If this is the end of his season, it’ll be something of a lost year for him, at least as far as the Cubs are concerned. He’s had some good underlying stats, especially his 3.00 K/BB ratio, but he’s not gotten the results that he did last year, and he’s given up way too many homers – 15 in 103.2 IP, compared to only 14 in 198.0 IP last season.
Obviously his injury made him impossible to move at the trade deadline, but now if he can’t pitch again this season, he’ll be difficult to trade in the offseason as well. On the other hand, he’ll probably not be in a hurry to sign an extension with the Cubs either, while his value is low and while he still has another season before free agency. Garza’s one of the Cubs’ most important players right now, either in trade or as a potential piece of the long-term rotation, but right now his status is in limbo.
Not much to say here. Dempster returned from the disabled list a little earlier than it looked like he would, and pitched well over 5 innings this afternoon. At this point, he’s pitching to increase his own trade value, which must be an odd feeling for him personally but which probably serves as a kind of weird incentive in its own way.

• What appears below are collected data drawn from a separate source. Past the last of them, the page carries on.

-- ==== Sys2Proof/Machine/Fabric.lean ====
section
/-! DEFINITION. Plain data of the caches, the matrix arrays, the harrow units, the step seal, the ports and the fabric
transactions (spec 05, 09, 10, 12, 13). -/
namespace Sys2Proof

/-- A cached line or private copy: its address, its bytes and a mask of the bytes that are valid (a cache) or that its
atomics changed (a private copy, R260). -/
structure Line where
  addr : Nat
  bytes : List Byte
  mask : List Bool
deriving DecidableEq, Repr

/-- An accumulator element of the matrix array (R113): its FP32 bits, and, for an open chain, the sum of its products
(R90, R116). -/
structure AccEl where
  y : Nat
  sum : Sum
  nf : Bool
deriving DecidableEq, Repr

def AccEl.zero : AccEl := ⟨0, Sum.zero, false⟩

/-- An accumulator tile with its open chain (R90, R113): owned, shape, columns, chain K so far, whether a
member had FP32 operands (R117); elements keyed
`columns·row + column`. -/
structure AccTile where
  owned : Bool
  m : Nat
  n : Nat
  shape : Nat
  ksum : Nat
  split : Bool
  els : SMap AccEl
deriving DecidableEq, Repr

def AccTile.empty : AccTile := ⟨false, 0, 0, 0, 0, false, []⟩

/-- The two accumulators of one physical core. -/
structure Mxa where
  acc0 : AccTile
  acc1 : AccTile
deriving DecidableEq, Repr

def Mxa.empty : Mxa := ⟨.empty, .empty⟩

/-- A group registered with a harrow unit (R206), with the place of its group record. -/
structure HGroup where
  record : Nat
  base : Nat
  nrec : Nat
  count : Nat
  contribs : List Nat
  window : Nat
  drain : Nat
deriving DecidableEq, Repr

/-- A reduction header (R209) of group `g` and step `k`: records landed on time and carried per contributor index, the
contributors landed late and dropped, closed participation bitmap, carried contributions, event bits, fault causes
(1 SPLIT, 2 OVERCOUNT, 4 MISMATCH), the anchor of its landings, and whether it is closed and deposited. -/
structure HHdr where
  g : Nat
  k : Nat
  onRec : SMap Nat
  carRec : SMap Nat
  lateDev : NSet
  bitmap : Nat
  carried : Nat
  ovf : Bool
  nf : Bool
  faults : Nat
  anchor : Nat
  closed : Bool
  deposited : Bool
deriving DecidableEq, Repr

def HHdr.empty (g k : Nat) : HHdr := ⟨g, k, [], [], [], 0, 0, false, false, 0, 0, false, false⟩

/-- The last verdict a harrow unit keeps for a group (R220): step, state (Table 10.7), applied, divisor, loss-scale
exponent. -/
structure HVerd where
  step : Nat
  state : Nat
  applied : Bool
  d : Nat
  ls : Int
deriving DecidableEq, Repr

def HVerd.none : HVerd := ⟨0, 0, false, 0, 0⟩

/-- One harrow unit: registered groups, headers, verdicts, and the step whose gradient each slot of a group holds
(key `2·g + slot`). -/
structure Harrow where
  groups : SMap HGroup
  hdrs : List HHdr
  verds : SMap HVerd
  own : SMap (Option Nat)
deriving DecidableEq, Repr

def Harrow.empty : Harrow := ⟨[], [], [], []⟩

/-- The hub's record of one step's seal (R210 to R214): SEALs deposited, the OR of their bits, J(k), STAMP operations
begun and completed, token sent, tokens held, devices named in its peer tables and in those with EMIT, verdict
(Table 10.9), SEALTIME, devices whose DONE arrived, own DONE sent, UPDs completed, generation advanced. -/
structure StepSeal where
  dep : Nat
  ovf : Bool
  nf : Bool
  fault : Bool
  jk : Nat
  stampBegun : Nat
  stampDone : Nat
  sent : Bool
  toks : List Tok
  peers : NSet
  emit : NSet
  verdict : Nat
  sealtime : Nat
  dones : NSet
  doneSent : Bool
  upds : Nat
  adv : Bool
deriving DecidableEq, Repr

def StepSeal.empty : StepSeal := ⟨0, false, false, false, 0, 0, 0, false, [], [], [], 0, 0, [], false, 0, false⟩

/-- What a fabric transaction of this device is for (R276, R277). A load names its lanes with their addresses, an atomic its lanes with
the operands combined before theirs (none for the first) and its two operands, a store the bytes it writes with their global addresses.
An access whose team went on without it is `lost`: 0 a load, 1 a write to this device, 2 one to another (R244, R259). `inval` is a yoke
invalidation sent to a sharer (R263). -/
inductive XKind
  | put (f step : Nat)
  | get (f step loc : Nat) (lctr : Option Nat)
  | acc (f step : Nat) (stamp : Bool)
  | signal (f step : Nat)
  | load (core slot : Nat) (lanes : List (Nat × Nat))
  | store (core slot : Nat) (lanes : Nat) (ws : List (Nat × List Byte))
  | atomic (core slot : Nat) (lanes : List (Nat × Option Nat)) (v v2 : Nat)
  | lost (core slot : Nat) (w : Nat)
  | stale
  | inval
  | echo (dev : Nat)
deriving DecidableEq, Repr

/-- What awaits the sharers' answers to a write's invalidations (R263): the answer to an access of the host or JTAG, a RESPONSE, the
descriptor in progress at a furrow, the access of a team. -/
inductive AckTo
  | ok
  | rsp (c : Cmd) (status : Nat) (data : List Byte)
  | furrow (f : Nat)
  | team (core slot : Nat)
deriving DecidableEq, Repr

/-- An outstanding fabric transaction: its identifier, purpose, destination, command header and sending time. -/
structure Xact where
  xid : Nat
  kind : XKind
  dst : Nat
  port : Nat
  cmd : Cmd
deriving DecidableEq, Repr

/-- The link state of a headland port (R270, R275): current step of Table 13.2, failed attempts, sequenced flits sent
and received in order, flits kept for replay, and replays of one SEQ without progress, with the flits sent since the first of them. -/
structure Port where
  step : Nat
  fails : Nat
  tx : Nat
  rx : Nat
  kept : Nat
  nakSeq : Nat
  nakRuns : Nat
  since : Nat
deriving DecidableEq, Repr

def Port.off : Port := ⟨0, 0, 0, 0, 0, 0, 0, 0⟩

end Sys2Proof
end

Anyway, I’m glad he’s back. He’ll probably be gone in a few weeks, if not sooner, but until then he gives the Cubs a better chance to win games.
The Cubs have placed P Ryan Dempster on the 15-day disabled list, and activated C Geovany Soto from the 15-day disabled list
I suppose Cubs fans can take a glass-half-empty or glass-half-full approach to Dempster’s injury. It’s officially being described as “right lat tightness”, and doesn’t at this time appear to be serious, but Dempster obviously is the source of trade rumors. How this affects his trade value is anyone’s guess (provided it is indeed not serious), but it’s hard to believe it’s for the better, as far as the Cubs are concerned. This is his second DL stint this season, and common sense says that teams will not want to pay a steep price for an unreliable pitcher. On the other hand – once again assuming that the injury is not serious – the timing at least gives Demspter plenty of time to return and demonstrate effectiveness before the July 31 trade deadline.
Putting the upcoming trade deadline aside, Dempster has easily been the Cubs’ best starting pitcher this year, not that it’s done them much good. He’s been fairly fortunate in terms of balls in play, but he’s also cut his walk rate, and despite a drop in his strikeout rate, he’s currently posting a career-best 3.00 K/BB ratio. He’s second in the NL in ERA+ and 4th in pitcher WAR. Still, the Cubs are only 5-7 in games he’s started, and that’s after a 3-game winning streak on his part. Randy Wells is expected to take his spot in the rotation, which is a gruesome downgrade.
As for Soto, it would really be nice if he started to hit, because the Cubs’ offensive production from the catcher position continues to be dismal. He had 3 hits in 17 PA for Iowa during his 5-game rehab stint, and himself figures to be the object of trade discussions over the next month and a half. Regardless, though, I just want to see him play well. Before the season started, catcher was supposed to be a position of strength for the team, and it’s turned out to be anything but. A big part of that can be attributed to injuries, but even still the guys who were supposed to be good have not been good. Whether Soto is on the trading block or not, it’s time for that to change, now that everyone’s healthy again.